Литклуб

Тимофей Вольский    

И  З  Л  О  М


        Слабый ветер конца февраля холодит левую щеку. За спиной тихо. Не то, что полчаса назад. Наши молчаливые потуги оживляли тогда этот заброшенный полустанок, а пустые бочки, дышащие запахом рассола, все катились, катились, катились…
        Теперь тихо. Только если зайти туда, за сарай, где примостился на заснеженном бревне мой взвод, можно услышать их глухой разговор ни о чем. А здесь поле; молчащее, выжидательное, белоглазое, с двумя-тремя несимметричными деревцами. И снег. Чуть подтаявший за вчерашний день, а сегодня прихваченный морозцем. И ветер. Он тих и не постоянен. Сейчас ему приглянулась моя правая щека. Но в его вялом натяжении есть ритм, который нащупывают мои губы, трехдневная щетина и слезящиеся с недосыпу глаза. Здесь почти никогда нет возможности выспаться – разве что в санчасти. Дед, которого я не застал, рассказывал отцу, что самым тяжким на войне было хроническое недосыпание. Вкупе с бесчисленными переходами, передислокациями они заполонили львиную долю его памяти, и моей, видимо, тоже. Сражение на войне, это не такая уж частая штука. Как-то он со своей ротой попал в окружение на четыре дня. Все что у них было из припасов, это махорка. Потом их освободила какая-то Сталинградская дивизия, но за эти четыре дня табачной диеты дед испортил себе сердце навсегда, то есть до сорок девятого года, когда оно отказало ему совсем…

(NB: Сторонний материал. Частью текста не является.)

-- ==== Sys2Proof/Machine/Operands.lean ====
section
/-!
DEFINITION. The addressing-mode resolvers (30_encoding R64 to R76). The operand bytes are arguments: `step` has fetched
them and advanced PC (20_memory R58 puts every operand byte before the pointer reads and the data accesses; log 9).
A resolver reads the bus for the pointer bytes of an indirect mode and writes nothing (C5).
-/

namespace Sys2Proof.Machine

/-- The modes whose operand is a byte of memory at an effective address, with their operand bytes. -/
inductive MemOperand where
  | zp (z : Byte)
  | zpx (z : Byte)
  | zpy (z : Byte)
  | abs (addr : Addr)
  | absx (addr : Addr)
  | absy (addr : Addr)
  | indx (z : Byte)
  | indy (z : Byte)
  deriving DecidableEq, Repr

/-- The 16-bit pointer at a zero-page address, both bytes in page 0 (30_encoding R74, R75, D6). -/
def zeroPagePointer (z : Byte) (bus : Bus) : Addr × Bus :=
  bus.readPair (zext16 z) (zext16 (z + 1))

/-- The address before the index is added and the bus after the pointer reads: what page crossing compares with
(30_encoding R71, R72, R75). Modes without such a base answer with their effective address. -/
def baseAddr (m : MemOperand) (s : State) : Addr × Bus :=
  match m with
  | .zp z => (zext16 z, s.bus)
  | .zpx z => (zext16 (z + s.x), s.bus)
  | .zpy z => (zext16 (z + s.y), s.bus)
  | .abs addr => (addr, s.bus)
  | .absx addr => (addr, s.bus)
  | .absy addr => (addr, s.bus)
  | .indx z => zeroPagePointer (z + s.x) s.bus
  | .indy z => zeroPagePointer z s.bus

/-- The effective address and the bus after the resolver (30_encoding R67 to R72, R74, R75). -/
def effectiveAddr (m : MemOperand) (s : State) : Addr × Bus :=
  match m with
  | .absx _ => ((baseAddr m s).1 + zext16 s.x, (baseAddr m s).2)
  | .absy _ => ((baseAddr m s).1 + zext16 s.y, (baseAddr m s).2)
  | .indy _ => ((baseAddr m s).1 + zext16 s.y, (baseAddr m s).2)
  | .zp _ | .zpx _ | .zpy _ | .abs _ | .indx _ => baseAddr m s

/-- `crossed` of 30_encoding R71, R72, R75; false in the other modes. -/
def indexCrosses (m : MemOperand) (s : State) : Bool :=
  pageCrossed (baseAddr m s).1 (effectiveAddr m s).1

/-- The operand of a read-class instruction: the resolver, then one read at ea (30_encoding R78). -/
def loadByte (m : MemOperand) (s : State) : Byte × Bus :=
  (effectiveAddr m s).2.read (effectiveAddr m s).1

/-- A write-class instruction: the resolver, then one write at ea, no read of it (30_encoding R78). -/
def storeByte (m : MemOperand) (v : Byte) (s : State) : State :=
  { s with bus := (effectiveAddr m s).2.write (effectiveAddr m s).1 v }

/-- A read-modify-write instruction on memory (30_encoding R78): the resolver, one read, one write of `f`'s byte, and
the status `f` gives. -/
def modifyByte (f : Byte → Byte → Byte × Byte) (m : MemOperand) (s : State) : State :=
  let r := f (loadByte m s).1 s.p
  { s with bus := (loadByte m s).2.write (effectiveAddr m s).1 r.1, p := r.2 }

/-- The accumulator form (30_encoding R65): A is read and written, the bus is not used. -/
def modifyA (f : Byte → Byte → Byte × Byte) (s : State) : State :=
  setA (f s.a s.p) s

/-- The operand byte of the immediate mode: the byte itself, no bus access left to make (30_encoding R64). -/
def immediate (v : Byte) (s : State) : Byte × Bus := (v, s.bus)

/-- An instruction that combines A with an operand byte and writes A and P. -/
def accumulate (f : Byte → Byte → Byte → Byte × Byte) (v : Byte × Bus) (s : State) : State :=
  { setA (f s.a v.1 s.p) s with bus := v.2 }

/-- An instruction that reads an operand byte and writes P only: the compares and BIT. -/
def test (f : Byte → Byte → Byte) (v : Byte × Bus) (s : State) : State :=
  { s with p := f v.1 s.p, bus := v.2 }

/-- `JMP (ptr)` (30_encoding R73): low byte at ptr, high byte at ptr + 1, or at ptr & 0xFF00 when the toggle is on and
the pointer's low byte is 0xFF. -/
def indirectTarget (ptr : Addr) (s : State) : Addr × Bus :=
  let hiAddr := if (loByte ptr == 0xFF) && s.jmpBug then ptr &&& 0xFF00 else ptr + 1
  s.bus.readPair ptr hiAddr

end Sys2Proof.Machine
end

        Эти маленькие деревья… может быть кусты… в них что-то пугающее. Не всегда, а лишь в те секунды, когда ветер перестает завихряться в моей щетине и улетает к ним, и шевелит их тонкие, как волосы, ветки. Почему-то я это чувствую. И пугаюсь. Возможно, так боится птица, замершая на своем гнезде при виде колыхания кустов и промелька рыжей спины… Здесь нету движений пальцами, здесь основа основ движение корпуса, плеч или, в крайнем случае, предплечий. Здесь невозможно укрыться на манер той же птицы – замерев, сжавшись в своем гнезде, не дыша. Потому что гнездо далеко-далеко, в городе, уже понемногу затянувшемся в памяти свинцовой пленкой душного казарменного кашля в ночи, матом вместо речи, и речью, не означающей ничего. Это там, в «учебке» я падал и засыпал как колода, а здесь режим помягче. В том угрюмом смысле, что чем больше ты оттрубил, тем большее безобразие тебе дозволено. Не забуду моего шока, когда в первое утро (нас привезли сюда поздно вечером) услышал приблизительно такой диалог:
        Дневальный: Подъем! (молчание и храп) Подъем! (уходит в каптерку старшины). Старшина, не встают…

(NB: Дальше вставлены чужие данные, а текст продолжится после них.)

/-- The offset an assembler encodes for a branch to a label (30_encoding R83, supplied by the spec from general knowledge)
takes every branch whose condition holds to the label, and a label is refused only outside -128..127 of the next
instruction. -/
def Obligations.BranchOffsetReachesTheLabel : Prop :=
  (∀ (i : Instr) (address label : Addr) (off : Byte) (s : State), i.operand = .relative off →
    branchOffset address label = some off → s.pc = address + 2 → branchCondition i.mnemonic s = true →
    exec i s = .next { s with pc := label }) ∧
  ∀ address label : Addr, branchOffset address label = none ↔
    ((label.toNat : Int) < address.toNat + 2 - 128 ∨ (label.toNat : Int) > address.toNat + 2 + 127)

/-- JMP (45_control_flow R219, 30_encoding R73; pointer + 1 wraps by the spec's D7): the absolute form takes the operand;
the indirect form reads the low byte at the pointer, then the high byte, in the pointer's own page when `jmpBug` is on
and the pointer's low byte is 0xFF. -/
def Obligations.JmpLoadsThePc : Prop :=
  encodings .JMP [(0x4C, .abs), (0x6C, .ind)] ∧
  (∀ (addr : Addr) (s : State), exec (.jmpAbs addr) s = .next { s with pc := addr }) ∧
  ∀ (ptr : Addr) (s : State), ∃ hiAddr target : Addr, ∃ lo hi : Byte, ∃ b c : Bus,
    (s.config.jmpBug = true ∧ ptr.toNat % 256 = 255 → hiAddr.toNat = ptr.toNat - 255) ∧
    (¬ (s.config.jmpBug = true ∧ ptr.toNat % 256 = 255) → hiAddr.toNat = (ptr.toNat + 1) % 65536) ∧
    s.bus.read ptr = (lo, b) ∧ b.read hiAddr = (hi, c) ∧ target.toNat = 256 * hi.toNat + lo.toNat ∧
    exec (.jmpInd ptr) s = .next { s with pc := target, bus := c }

/-- JSR (45_control_flow R220; operands before pushes by the spec's D8): pushes PC - 1, high byte first, and jumps. -/
def Obligations.JsrPushesTheReturnAddress : Prop :=
  encodings .JSR [(0x20, .abs)] ∧
  ∀ (target : Addr) (s : State), ∃ hiAddr loAddr : Addr, ∃ hi lo : Byte,
    hiAddr.toNat = 0x100 + s.sp.toNat ∧ loAddr.toNat = 0x100 + (s.sp.toNat + 255) % 256 ∧
    256 * hi.toNat + lo.toNat = (s.pc.toNat + 65535) % 65536 ∧
    exec (.jsr target) s =
      .next { s with bus := (s.bus.write hiAddr hi).write loAddr lo, sp := s.sp - 2, pc := target }

/-- RTS (45_control_flow R221): pulls the low byte, then the high byte, and goes to the address after. -/
def Obligations.RtsPullsTheReturnAddress : Prop :=
  encodings .RTS [(0x60, .imp)] ∧
  ∀ s : State, ∃ loAddr hiAddr target : Addr, ∃ lo hi : Byte, ∃ b c : Bus,
    loAddr.toNat = 0x100 + (s.sp.toNat + 1) % 256 ∧ hiAddr.toNat = 0x100 + (s.sp.toNat + 2) % 256 ∧
    s.bus.read loAddr = (lo, b) ∧ b.read hiAddr = (hi, c) ∧
    target.toNat = (256 * hi.toNat + lo.toNat + 1) % 65536 ∧
    exec .rts s = .next { s with bus := c, sp := s.sp + 2, pc := target }

/-- RTS after JSR returns to the byte after the JSR with SP restored (45_control_flow R221, which the spec derives),
wherever SP wraps, where RAM serves the two stack bytes. -/
def Obligations.RtsReturnsFromJsr : Prop :=
  ∀ (target : Addr) (s : State), s.inv = true → s.bus.ramAt (stackAddr s.sp) = true →
    s.bus.ramAt (stackAddr (s.sp - 1)) = true →
    ∃ t u, exec (.jsr target) s = .next t ∧ t.pc = target ∧ exec .rts t = .next u ∧ u.pc = s.pc ∧ u.sp = s.sp ∧
      u.p = s.p

/-! ## Stack, trap and no-ops -/

/-- Push writes at 0x0100 + SP and then decrements SP modulo 256; pull increments SP modulo 256 and then reads, and
changes no byte of memory (46_stack_system R240, R241). -/
def Obligations.PushAndPullUseTheStackPage : Prop :=
  ∀ s : State,
    (∀ v : Byte, ∃ x : Addr, ∃ q : Byte, x.toNat = 0x100 + s.sp.toNat ∧ q.toNat = (s.sp.toNat + 255) % 256 ∧
      push v s = { s with bus := s.bus.write x v, sp := q }) ∧
    ∃ x : Addr, ∃ q : Byte, x.toNat = 0x100 + (s.sp.toNat + 1) % 256 ∧ q.toNat = (s.sp.toNat + 1) % 256 ∧
      pull s = ((s.bus.read x).1, { s with bus := (s.bus.read x).2, sp := q }) ∧
      ∀ y : Addr, s.bus.plainAt y = true → (pull s).2.bus.peek y = s.bus.peek y

/-- Stack containment (46_stack_system R242): for any sequence of pushes and pulls the written and read addresses lie in
page 0x01, memory outside that page keeps its bytes, and 256 pushes bring SP back, so that the next push overwrites the
byte of the first. -/
def Obligations.StackNeverLeavesPageOne : Prop :=
  (∀ (ops : List (Option Byte)) (s : State),
    (∀ x ∈ stackAccesses ops s, 0x100 ≤ x.toNat ∧ x.toNat ≤ 0x1FF) ∧
    ∀ x : Addr, s.bus.plainAt x = true → ¬ (0x100 ≤ x.toNat ∧ x.toNat ≤ 0x1FF) →
      (runStack ops s).bus.peek x = s.bus.peek x) ∧
  ∀ (vs : List Byte) (s : State), vs.length = 256 →
    stackAddr (runStack (vs.map some) s).sp = stackAddr s.sp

        Старшина: (старый тренировочный костюм, вафельное полотенце через плечо) Подъем!! Подъем б…!! Суки!
        Голос из «дедовского» угла: (сонно, басом) Заткнись, проститутка е….я…
        Старшина: Что ты сказал!? А ну повтори! (Повторяют. Он направляется туда. Глухие звуки ударов)

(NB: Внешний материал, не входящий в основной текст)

theorem Memory.all_write {m : Memory} {k : Nat} (v : Byte) (q : Host.Cell → Bool) (h : m.all q = true)
    (hk : q (k, v) = true) : (Memory.write m k v).all q = true := by
  induction m with
  | nil => by_cases hv : v = Memory.unlisted <;> simp [Memory.write, hv, hk]
  | cons c m ih =>
    obtain ⟨i, w⟩ := c
    simp only [List.all_cons, Bool.and_eq_true] at h
    by_cases hlt : k < i
    · by_cases hv : v = Memory.unlisted
      · simp only [Memory.write, hlt, hv, if_true, List.all_cons, Bool.and_eq_true]; exact h
      · simp only [Memory.write, hlt, hv, if_true, if_false, List.all_cons, Bool.and_eq_true]; exact ⟨hk, h⟩
    · by_cases heq : k = i
      · by_cases hv : v = Memory.unlisted
        · simpa [Memory.write, heq, hv] using h.2
        · subst heq
          simp only [Memory.write, Nat.lt_irrefl, if_false, if_true, hv, List.all_cons, Bool.and_eq_true]
          exact ⟨hk, h.2⟩
      · simp only [Memory.write, hlt, heq, if_false, List.all_cons, Bool.and_eq_true]
        exact ⟨h.1, ih h.2⟩

/-! ### Devices -/

@[simp] theorem Device.size_read (d : Device) (o : Addr) : (d.read o).2.size = d.size := by cases d <;> rfl

@[simp] theorem Device.size_write (d : Device) (o : Addr) (v : Byte) : (d.write o v).size = d.size := by
  cases d <;> rfl

@[simp] theorem Device.isMemory_read (d : Device) (o : Addr) : (d.read o).2.isMemory = d.isMemory := by
  cases d <;> rfl

@[simp] theorem Device.isMemory_write (d : Device) (o : Addr) (v : Byte) : (d.write o v).isMemory = d.isMemory := by
  cases d <;> rfl

theorem Device.read_memory {d : Device} (o : Addr) (h : d.isMemory = true) : (d.read o).2 = d := by
  cases d with
  | ram n m => rfl
  | rom n m => rfl
  | external u n st => simp [Device.isMemory] at h

theorem Device.read_write_other {d : Device} {o o' : Addr} (v : Byte) (h : d.isMemory = true) (hne : o' ≠ o) :
    ((d.write o v).read o').1 = (d.read o').1 := by
  have hn : o'.toNat ≠ o.toNat := fun hc => hne (BitVec.eq_of_toNat_eq hc)
  cases d with
  | ram n m => simpa [Device.write, Device.read] using Memory.read_write_other m v hn
  | rom n m => rfl
  | external u n st => simp [Device.isMemory] at h

theorem Device.wf_read {d : Device} (o : Addr) (h : d.wf = true) : (d.read o).2.wf = true := by
  cases d with
  | ram n m => exact h
  | rom n m => exact h
  | external u n st => rfl

theorem Device.wf_write {d : Device} {o : Addr} (v : Byte) (h : d.wf = true) (ho : o.toNat < d.size) :
    (d.write o v).wf = true := by
  cases d with
  | ram n m =>
    simp only [Device.wf, Bool.and_eq_true] at h
    simp only [Device.write, Device.wf, Bool.and_eq_true]
    exact ⟨Memory.wf_write _ v h.1, Memory.all_write v _ h.2 (by simpa [Device.size] using ho)⟩
  | rom n m => exact h
  | external u n st => rfl

/-! ### The bus arbiter -/

@[simp] theorem Binding.contains_device (b : Binding) (d : Device) (addr : Addr) :
    Binding.contains { b with device := d } addr = b.contains addr := rfl

theorem Binding.offset_lt {b : Binding} {addr : Addr} (hf : b.fits = true) (hc : b.contains addr = true) :
    (addr - b.first).toNat < b.device.size := by
  simp only [Binding.contains, Bool.and_eq_true, decide_eq_true_eq] at hc
  simp only [Binding.fits, decide_eq_true_eq] at hf
  have := hf (by omega)
  rw [BitVec.toNat_sub_of_le (by simpa [BitVec.le_def] using hc.1)]
  omega

theorem Binding.offset_ne {b : Binding} {x y : Addr} (h : x ≠ y) : x - b.first ≠ y - b.first := by
  intro hc
  exact h (by simpa using congrArg (· + b.first) hc)

@[simp] theorem Bus.read_nil (addr : Addr) : Bus.read [] addr = (0x00, []) := rfl

@[simp] theorem Bus.write_nil (addr : Addr) (v : Byte) : Bus.write [] addr v = [] := rfl

/-- The first binding that contains the address answers a read (20_memory R41). -/
theorem Bus.read_hit {b : Binding} {x : Addr} (rest : Bus) (h : b.contains x = true) :
    Bus.read (b :: rest) x =
      ((b.device.read (x - b.first)).1, { b with device := (b.device.read (x - b.first)).2 } :: rest) := by
  simp [Bus.read, h]

theorem Bus.read_miss {b : Binding} {x : Addr} (rest : Bus) (h : b.contains x = false) :
    Bus.read (b :: rest) x = ((Bus.read rest x).1, b :: (Bus.read rest x).2) := by
  simp [Bus.read, h]

/-- The first binding that contains the address takes a write (20_memory R42). -/
theorem Bus.write_hit {b : Binding} {x : Addr} (rest : Bus) (v : Byte) (h : b.contains x = true) :
    Bus.write (b :: rest) x v = { b with device := b.device.write (x - b.first) v } :: rest := by
  simp [Bus.write, h]

theorem Bus.write_miss {b : Binding} {x : Addr} (rest : Bus) (v : Byte) (h : b.contains x = false) :
    Bus.write (b :: rest) x v = b :: Bus.write rest x v := by
  simp [Bus.write, h]

theorem Bus.plainAt_cons (b : Binding) (rest : Bus) (y : Addr) :
    Bus.plainAt (b :: rest) y = if b.contains y then b.device.isMemory else Bus.plainAt rest y := by
  cases hy : b.contains y <;> simp [Bus.plainAt, Bus.serving, hy]

theorem Bus.ramAt_cons (b : Binding) (rest : Bus) (y : Addr) :
    Bus.ramAt (b :: rest) y =
      if b.contains y then (match b.device with | .ram _ _ => true | .rom _ _ => false | .external _ _ _ => false)
      else Bus.ramAt rest y := by
  cases hy : b.contains y with
  | true =>
    obtain ⟨f, l, d⟩ := b
    cases d <;> simp [Bus.ramAt, Bus.serving, hy]
  | false => simp [Bus.ramAt, Bus.serving, hy]

/-- An access leaves what serves an address a memory, or not. -/
@[simp] theorem Bus.plainAt_read (bus : Bus) (x y : Addr) : (bus.read x).2.plainAt y = bus.plainAt y := by
  induction bus with
  | nil => rfl
  | cons b rest ih =>
    cases hx : b.contains x with
    | true => simp [Bus.read_hit rest hx, Bus.plainAt_cons]
    | false => simp [Bus.read_miss rest hx, Bus.plainAt_cons, ih]

@[simp] theorem Bus.plainAt_write (bus : Bus) (x y : Addr) (v : Byte) : (bus.write x v).plainAt y = bus.plainAt y := by
  induction bus with
  | nil => rfl
  | cons b rest ih =>
    cases hx : b.contains x with
    | true => simp [Bus.write_hit rest v hx, Bus.plainAt_cons]
    | false => simp [Bus.write_miss rest v hx, Bus.plainAt_cons, ih]

@[simp] theorem Bus.ramAt_read (bus : Bus) (x y : Addr) : (bus.read x).2.ramAt y = bus.ramAt y := by
  induction bus with
  | nil => rfl
  | cons b rest ih =>
    cases hx : b.contains x with
    | true =>
      obtain ⟨f, l, d⟩ := b
      cases d <;> simp [Bus.read_hit rest hx, Bus.ramAt_cons, Device.read, Binding.contains]
    | false => simp [Bus.read_miss rest hx, Bus.ramAt_cons, ih]

@[simp] theorem Bus.ramAt_write (bus : Bus) (x y : Addr) (v : Byte) : (bus.write x v).ramAt y = bus.ramAt y := by
  induction bus with
  | nil => rfl
  | cons b rest ih =>
    cases hx : b.contains x with
    | true =>
      obtain ⟨f, l, d⟩ := b
      cases d <;> simp [Bus.write_hit rest v hx, Bus.ramAt_cons, Device.write, Binding.contains]
    | false => simp [Bus.write_miss rest v hx, Bus.ramAt_cons, ih]

theorem Bus.plainAt_of_ramAt {bus : Bus} {y : Addr} (h : bus.ramAt y = true) : bus.plainAt y = true := by
  induction bus with
  | nil => rfl
  | cons b rest ih =>
    rw [Bus.ramAt_cons] at h
    rw [Bus.plainAt_cons]
    cases hy : b.contains y with
    | true =>
      obtain ⟨f, l, d⟩ := b
      cases d <;> simp_all [Device.isMemory]
    | false => simp_all

/-- A read of an address that no device other than memory serves changes nothing (20_memory R50). -/
theorem Bus.read_plain {bus : Bus} {x : Addr} (h : bus.plainAt x = true) : (bus.read x).2 = bus := by
  induction bus with
  | nil => rfl
  | cons b rest ih =>
    rw [Bus.plainAt_cons] at h
    cases hx : b.contains x with
    | true => simp [Bus.read_hit rest hx, Device.read_memory _ (by simpa [hx] using h)]
    | false => simp [Bus.read_miss rest hx, ih (by simpa [hx] using h)]

/-- A read leaves every byte of memory as it was. -/
theorem Bus.peek_read {bus : Bus} {y : Addr} (x : Addr) (h : bus.plainAt y = true) :
    (bus.read x).2.peek y = bus.peek y := by
  induction bus with
  | nil => rfl
  | cons b rest ih =>
    rw [Bus.plainAt_cons] at h
    simp only [Bus.peek] at ih ⊢
    cases hx : b.contains x <;> cases hy : b.contains y <;> simp only [hy, if_true] at h
    · simpa [Bus.read, hx, hy] using ih (by simpa using h)
    · simp [Bus.read, hx, hy]
    · simp [Bus.read, hx, hy]
    · simp [Bus.read, hx, hy, Device.read_memory _ h]

/-- A write leaves every byte of memory at another address as it was. -/
theorem Bus.peek_write_other {bus : Bus} {x y : Addr} (v : Byte) (h : bus.plainAt y = true) (hne : y ≠ x) :
    (bus.write x v).peek y = bus.peek y := by
  induction bus with
  | nil => rfl
  | cons b rest ih =>
    rw [Bus.plainAt_cons] at h
    simp only [Bus.peek] at ih ⊢
    cases hx : b.contains x <;> cases hy : b.contains y <;> simp only [hy, if_true] at h
    · simpa [Bus.write, Bus.read, hx, hy] using ih (by simpa using h)
    · simp [Bus.write, Bus.read, hx, hy]
    · simp [Bus.write, Bus.read, hx, hy]
    · simpa [Bus.write, Bus.read, hx, hy] using Device.read_write_other v h (Binding.offset_ne hne)

/-- A write changes no byte that no RAM serves: write-ignoring memory and unmapped addresses keep what they read as
(20_memory R44, R50). -/
theorem Bus.peek_write_not_ram {bus : Bus} {y : Addr} (x : Addr) (v : Byte) (h : bus.plainAt y = true)
    (hr : bus.ramAt y = false) : (bus.write x v).peek y = bus.peek y := by
  by_cases hne : y = x
  · subst hne
    suffices bus.write y v = bus by rw [this]
    induction bus with
    | nil => rfl
    | cons b rest ih =>
      rw [Bus.plainAt_cons] at h
      rw [Bus.ramAt_cons] at hr
      cases hy : b.contains y with
      | true =>
        obtain ⟨f, l, d⟩ := b
        cases d <;> simp_all [Bus.write, Device.write, Device.isMemory]
      | false => rw [Bus.write_miss rest v hy, ih (by simpa [hy] using h) (by simpa [hy] using hr)]
  · exact Bus.peek_write_other v h hne

/-- Read after write in RAM (20_memory R47, R53). -/
theorem Bus.peek_write_same {bus : Bus} {x : Addr} (v : Byte) (h : bus.ramAt x = true) (hw : bus.wf = true) :
    (bus.write x v).peek x = v := by
  induction bus with
  | nil => simp [Bus.ramAt, Bus.serving] at h
  | cons b rest ih =>
    simp only [Bus.wf, List.all_cons, Bool.and_eq_true] at hw
    rw [Bus.ramAt_cons] at h
    simp only [Bus.peek] at ih ⊢
    cases hx : b.contains x with
    | true =>
      obtain ⟨f, l, d⟩ := b
      cases d with
      | ram n m =>
        simp only [Device.wf, Bool.and_eq_true] at hw
        simp only [Bus.write_hit rest v hx, Device.write]
        rw [Bus.read_hit rest (by simpa [Binding.contains] using hx)]
        exact Memory.read_write_same (x - f).toNat v hw.1.1
      | rom n m => simp [hx] at h
      | external u n st => simp [hx] at h
    | false =>
      simp only [Bus.write_miss rest v hx, Bus.read_miss _ hx]
      exact ih (by simpa [hx] using h) hw.2

@[simp] theorem Binding.fits_read (b : Binding) (o : Addr) :
    Binding.fits { b with device := (b.device.read o).2 } = b.fits := by simp [Binding.fits]

@[simp] theorem Binding.fits_write (b : Binding) (o : Addr) (v : Byte) :
    Binding.fits { b with device := b.device.write o v } = b.fits := by simp [Binding.fits]

/-- An access keeps the configuration check. -/
@[simp] theorem Bus.fits_read (bus : Bus) (x : Addr) : (bus.read x).2.fits = bus.fits := by
  induction bus with
  | nil => rfl
  | cons b rest ih =>
    simp only [Bus.fits] at ih ⊢
    cases hx : b.contains x with
    | true => simp [Bus.read_hit rest hx]
    | false => simp [Bus.read_miss rest hx, ih]

@[simp] theorem Bus.fits_write (bus : Bus) (x : Addr) (v : Byte) : (bus.write x v).fits = bus.fits := by
  induction bus with
  | nil => rfl
  | cons b rest ih =>
    simp only [Bus.fits] at ih ⊢
    cases hx : b.contains x with
    | true => simp [Bus.write_hit rest v hx]
    | false => simp [Bus.write_miss rest v hx, ih]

        Кто бил не знаю. Очень может быть, что и не старшина. Во всяком случае вышел он оттуда более молчаливым. Как бы там ни было, но представить такое в «учебке» было невозможно. Конечно, тут не тайга (Ивановская область), но офицерское слово почти ничего не решало, разве что на построениях и разводах, да и то не всегда. В «учебке» построение за сорок пять секунд было нормой, и если ты не успевал, то палитра наказаний была самой пестрой. Зато здесь я стал отсыпаться. Не сразу, конечно, и не всякий раз. Но с того дня как нас (меня и еще четырех бедолаг) определили в бригаду бетонщиков, мы стали жить в вагончике, в стороне от части. Тут нас почти никто не контролировал. Один раз, правда, потревожили. Теоретически, после рабочего дня мы должны были ночевать в казарме, но дураков не нашлось. Как-то среди ночи (снаружи градусов эдак минус тридцать пять) кто-то ломится в дверь вагончика. А мы уже давно ее заколотили и пользовались только окном (так удобнее – лишняя сволочь не зайдет). Далее происходит следующее – от сильного толчка дребезжа распахивается окно, и через какое-то время в него вваливается, едва не падая и грохоча хромовыми сапогами, дежурный по части (!). Я проснулся сразу, но большинство не отреагировало. Помню блатное, сквозь сон, негодование одного из наших: «Я не понял! Почему окно открыто!?» (холодно). Ответ: «Сейчас поймешь…». Оказалось кто-то смылся из части, и его начали активно искать. Видно завертелась какая-то очередная кампания «за дисциплину». Иначе такой переполох объяснить трудно – каждый день солдатня бродила в «самоволку» десятками, и никому до этого дела не было. А тут…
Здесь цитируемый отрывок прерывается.